/-- R190: an accepted `discover` latches its kind and handle, clears `VALID`, `FOUND` and `ERR_RAW_VALID`, and goes to `S1_RESET`.
`IRBUF` has the handle's `ceil(IRLEN/8)` bytes afterwards (R38), its
contents kept as far as they fit and zero beyond (notes/assumptions/10.md). -/
def Obligations.DiscoverIsAcceptedWhenIdle : Prop :=
  ∀ (s : State) (tap : Tap), s.stage = .idle → 4 ≤ tap.irlen →
    ∃ b : Buffer, (b.length = (tap.irlen + 7) / 8 ∧ ∀ j, j < 8 * b.length → Buffer.bit b j = Buffer.bit s.mem.irbuf j) ∧
      Sys2Proof.Machine.exec (.discover tap) s =
      .next { s with
        cmdKind := .discover
        cmdTap := tap
        mem := { s.mem with irbuf := b }
        valid := false
        found := false
        errRawValid := false
        stage := .s1Reset
        awaiting := false
        out := { s.out with ack := .accepted } }

/-- R230: an accepted `route_to_node` latches its kind, handle and value, clears `ERR_RAW_VALID`, and goes to `R0_CHECK`; the
Discovery Result and `FOUND` are untouched. `IRBUF` has the handle's `ceil(IRLEN/8)` bytes afterwards (R38), its
contents kept as far as they fit and zero beyond (notes/assumptions/10.md). -/
def Obligations.RouteIsAcceptedWhenIdle : Prop :=
  ∀ (s : State) (v : BitVec 32) (tap : Tap), s.stage = .idle → 4 ≤ tap.irlen →
    ∃ b : Buffer, (b.length = (tap.irlen + 7) / 8 ∧ ∀ j, j < 8 * b.length → Buffer.bit b j = Buffer.bit s.mem.irbuf j) ∧
      Sys2Proof.Machine.exec (.route v tap) s =
      .next { s with
        cmdKind := .route
        cmdTap := tap
        mem := { s.mem with irbuf := b }
        cmdVir := v
        errRawValid := false
        stage := .r0Check
        awaiting := false
        out := { s.out with ack := .accepted } }

/-- R111: a command while the engine is busy, and a command with a reserved code at any time, is not accepted and has no effect on
the engine. That the command channel shows it is the model's choice (notes/assumptions/2.md). -/
def Obligations.OtherCommandsAreNotAccepted : Prop :=
  ∀ (s : State) (v : BitVec 32) (tap : Tap),
    Sys2Proof.Machine.exec .cmdReserved00 s = .next { s with out := { s.out with ack := .notAccepted } } ∧
    Sys2Proof.Machine.exec .cmdReserved11 s = .next { s with out := { s.out with ack := .notAccepted } } ∧
    (s.stage ≠ .idle →
      Sys2Proof.Machine.exec (.discover tap) s = .next { s with out := { s.out with ack := .notAccepted } } ∧
      Sys2Proof.Machine.exec (.route v tap) s = .next { s with out := { s.out with ack := .notAccepted } })

/-! ### Encoding -/

/-- Words written out from the layouts of 30_encoding.md R92, R93, R94, R113, R114 and 41_scan_interface.md R165. -/
def Obligations.SampleWordsDecode : Prop :=
  decode (.command ⟨7, 10⟩) ⟨34, 0x000000042⟩ = .ok (.route 0x10 ⟨7, 10⟩) ∧
  decode (.command ⟨7, 10⟩) ⟨34, 0x000000001⟩ = .ok (.discover ⟨7, 10⟩) ∧
  decode .physicalIr ⟨10, 0b0000001110⟩ = .ok (.user1 10) ∧
  decode .hubRegister ⟨32, 0x08186E05⟩ = .ok (.hubCfg 1 3 0x06E 5) ∧
  decode .nodeRegister ⟨32, 0x08406E00⟩ = .ok (.nodeInfoVjtag 1 0x06E 0) ∧
  decode .nodeRegister ⟨32, 0x00206E01⟩ = .ok (.nodeInfo 0 0x04 0x06E 1) ∧
  decode (.virtualIr 2 5) ⟨7, 0x50⟩ = .ok (.routedVir 2 5 2 0x10) ∧
  decode (.response none) ⟨2, 0b01⟩ = .ok .rspNoVjtagFound ∧
  decode .physicalIr ⟨10, 0b0000001101⟩ = .error .opcodeNeverEmitted

/-- Decoding what a well-formed instruction is encoded as, on its channel, gives it back, with every operand at every value the
encoding admits; and exactly the codec functions and macro-operations have no bit pattern (30_encoding.md, opening). -/
def Obligations.DecodeOfEncodeIsTheInstruction : Prop :=
  (∀ i : Instr, WellFormed i → ∀ ch w, encode i = some (ch, w) → decode ch w = .ok i) ∧
  ∀ i : Instr, encode i = none ↔
    ((∃ b o w v, i = .pack b o w v) ∨ (∃ b o w, i = .unpack b o w) ∨ (∃ c, i = .afw c) ∨ (∃ a x, i = .nibacc a x) ∨
      (∃ x0 x1 x2 x3 x4 x5 x6 x7, i = .asm32 x0 x1 x2 x3 x4 x5 x6 x7) ∨ (∃ w, i = .decHub w) ∨ (∃ w, i = .decNode w) ∨
      (∃ a n m v, i = .mkvir a n m v) ∨ (∃ t, i = .selVir t) ∨ (∃ t, i = .selVdr t) ∨ i = .nibscan ∨ i = .read32 ∨
      i = .hubAddr0)

/-! ### The step -/

/-- R111 and R114: in `IDLE`, with no reset asked for, the command that is taken runs as the instruction its word decodes to. That
commands stand on a list, that the step takes the oldest off it, and that it takes a reserved code off it too (and drops it), is the
model's choice (notes/assumptions/2.md). -/
def Obligations.StepRunsTheDecodedCommand : Prop :=
  ∀ (s : State) (c : Command) (cs : List Command) (i : Instr),
    s.env.resetReq = false → s.stage = .idle → s.env.commands = c :: cs →
    decode (.command c.tap) ⟨34, c.word.toNat⟩ = .ok i →
    Sys2Proof.Machine.step s = Sys2Proof.Machine.exec i { s with env := { s.env with commands := cs } }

# # #

* ASSIGNMENT
The answer must be every record above, repeated exactly as written.

* ANSWER TO THE PROBLEM
/-- R190: an accepted `discover` latches its kind and handle, clears `VALID`, `FOUND` and `ERR_RAW_VALID`, and goes to `S1_RESET`.
`IRBUF` has the handle's `ceil(IRLEN/8)` bytes afterwards (R38), its
contents kept as far as they fit and zero beyond (notes/assumptions/10.md). -/
def Obligations.DiscoverIsAcceptedWhenIdle : Prop :=
  ∀ (s : State) (tap : Tap), s.stage = .idle → 4 ≤ tap.irlen →
    ∃ b : Buffer, (b.length = (tap.irlen + 7) / 8 ∧ ∀ j, j < 8 * b.length → Buffer.bit b j = Buffer.bit s.mem.irbuf j) ∧
      Sys2Proof.Machine.exec (.discover tap) s =
      .next { s with
        cmdKind := .discover
        cmdTap := tap
        mem := { s.mem with irbuf := b }
        valid := false
        found := false
        errRawValid := false
        stage := .s1Reset
        awaiting := false
        out := { s.out with ack := .accepted } }

/-- R230: an accepted `route_to_node` latches its kind, handle and value, clears `ERR_RAW_VALID`, and goes to `R0_CHECK`; the
Discovery Result and `FOUND` are untouched. `IRBUF` has the handle's `ceil(IRLEN/8)` bytes afterwards (R38), its
contents kept as far as they fit and zero beyond (notes/assumptions/10.md). -/
def Obligations.RouteIsAcceptedWhenIdle : Prop :=
  ∀ (s : State) (v : BitVec 32) (tap : Tap), s.stage = .idle → 4 ≤ tap.irlen →
    ∃ b : Buffer, (b.length = (tap.irlen + 7) / 8 ∧ ∀ j, j < 8 * b.length → Buffer.bit b j = Buffer.bit s.mem.irbuf j) ∧
      Sys2Proof.Machine.exec (.route v tap) s =
      .next { s with
        cmdKind := .route
        cmdTap := tap
        mem := { s.mem with irbuf := b }
        cmdVir := v
        errRawValid := false
        stage := .r0Check
        awaiting := false
        out := { s.out with ack := .accepted } }

/-- R111: a command while the engine is busy, and a command with a reserved code at any time, is not accepted and has no effect on
the engine. That the command channel shows it is the model's choice (notes/assumptions/2.md). -/
def Obligations.OtherCommandsAreNotAccepted : Prop :=
  ∀ (s : State) (v : BitVec 32) (tap : Tap),
    Sys2Proof.Machine.exec .cmdReserved00 s = .next { s with out := { s.out with ack := .notAccepted } } ∧
    Sys2Proof.Machine.exec .cmdReserved11 s = .next { s with out := { s.out with ack := .notAccepted } } ∧
    (s.stage ≠ .idle →
      Sys2Proof.Machine.exec (.discover tap) s = .next { s with out := { s.out with ack := .notAccepted } } ∧
      Sys2Proof.Machine.exec (.route v tap) s = .next { s with out := { s.out with ack := .notAccepted } })

/-! ### Encoding -/

/-- Words written out from the layouts of 30_encoding.md R92, R93, R94, R113, R114 and 41_scan_interface.md R165. -/
def Obligations.SampleWordsDecode : Prop :=
  decode (.command ⟨7, 10⟩) ⟨34, 0x000000042⟩ = .ok (.route 0x10 ⟨7, 10⟩) ∧
  decode (.command ⟨7, 10⟩) ⟨34, 0x000000001⟩ = .ok (.discover ⟨7, 10⟩) ∧
  decode .physicalIr ⟨10, 0b0000001110⟩ = .ok (.user1 10) ∧
  decode .hubRegister ⟨32, 0x08186E05⟩ = .ok (.hubCfg 1 3 0x06E 5) ∧
  decode .nodeRegister ⟨32, 0x08406E00⟩ = .ok (.nodeInfoVjtag 1 0x06E 0) ∧
  decode .nodeRegister ⟨32, 0x00206E01⟩ = .ok (.nodeInfo 0 0x04 0x06E 1) ∧
  decode (.virtualIr 2 5) ⟨7, 0x50⟩ = .ok (.routedVir 2 5 2 0x10) ∧
  decode (.response none) ⟨2, 0b01⟩ = .ok .rspNoVjtagFound ∧
  decode .physicalIr ⟨10, 0b0000001101⟩ = .error .opcodeNeverEmitted

/-- Decoding what a well-formed instruction is encoded as, on its channel, gives it back, with every operand at every value the
encoding admits; and exactly the codec functions and macro-operations have no bit pattern (30_encoding.md, opening). -/
def Obligations.DecodeOfEncodeIsTheInstruction : Prop :=
  (∀ i : Instr, WellFormed i → ∀ ch w, encode i = some (ch, w) → decode ch w = .ok i) ∧
  ∀ i : Instr, encode i = none ↔
    ((∃ b o w v, i = .pack b o w v) ∨ (∃ b o w, i = .unpack b o w) ∨ (∃ c, i = .afw c) ∨ (∃ a x, i = .nibacc a x) ∨
      (∃ x0 x1 x2 x3 x4 x5 x6 x7, i = .asm32 x0 x1 x2 x3 x4 x5 x6 x7) ∨ (∃ w, i = .decHub w) ∨ (∃ w, i = .decNode w) ∨
      (∃ a n m v, i = .mkvir a n m v) ∨ (∃ t, i = .selVir t) ∨ (∃ t, i = .selVdr t) ∨ i = .nibscan ∨ i = .read32 ∨
      i = .hubAddr0)

/-! ### The step -/

/-- R111 and R114: in `IDLE`, with no reset asked for, the command that is taken runs as the instruction its word decodes to. That
commands stand on a list, that the step takes the oldest off it, and that it takes a reserved code off it too (and drops it), is the
model's choice (notes/assumptions/2.md). -/
def Obligations.StepRunsTheDecodedCommand : Prop :=
  ∀ (s : State) (c : Command) (cs : List Command) (i : Instr),
    s.env.resetReq = false → s.stage = .idle → s.env.commands = c :: cs →
    decode (.command c.tap) ⟨34, c.word.toNat⟩ = .ok i →
    Sys2Proof.Machine.step s = Sys2Proof.Machine.exec i { s with env := { s.env with commands := cs } }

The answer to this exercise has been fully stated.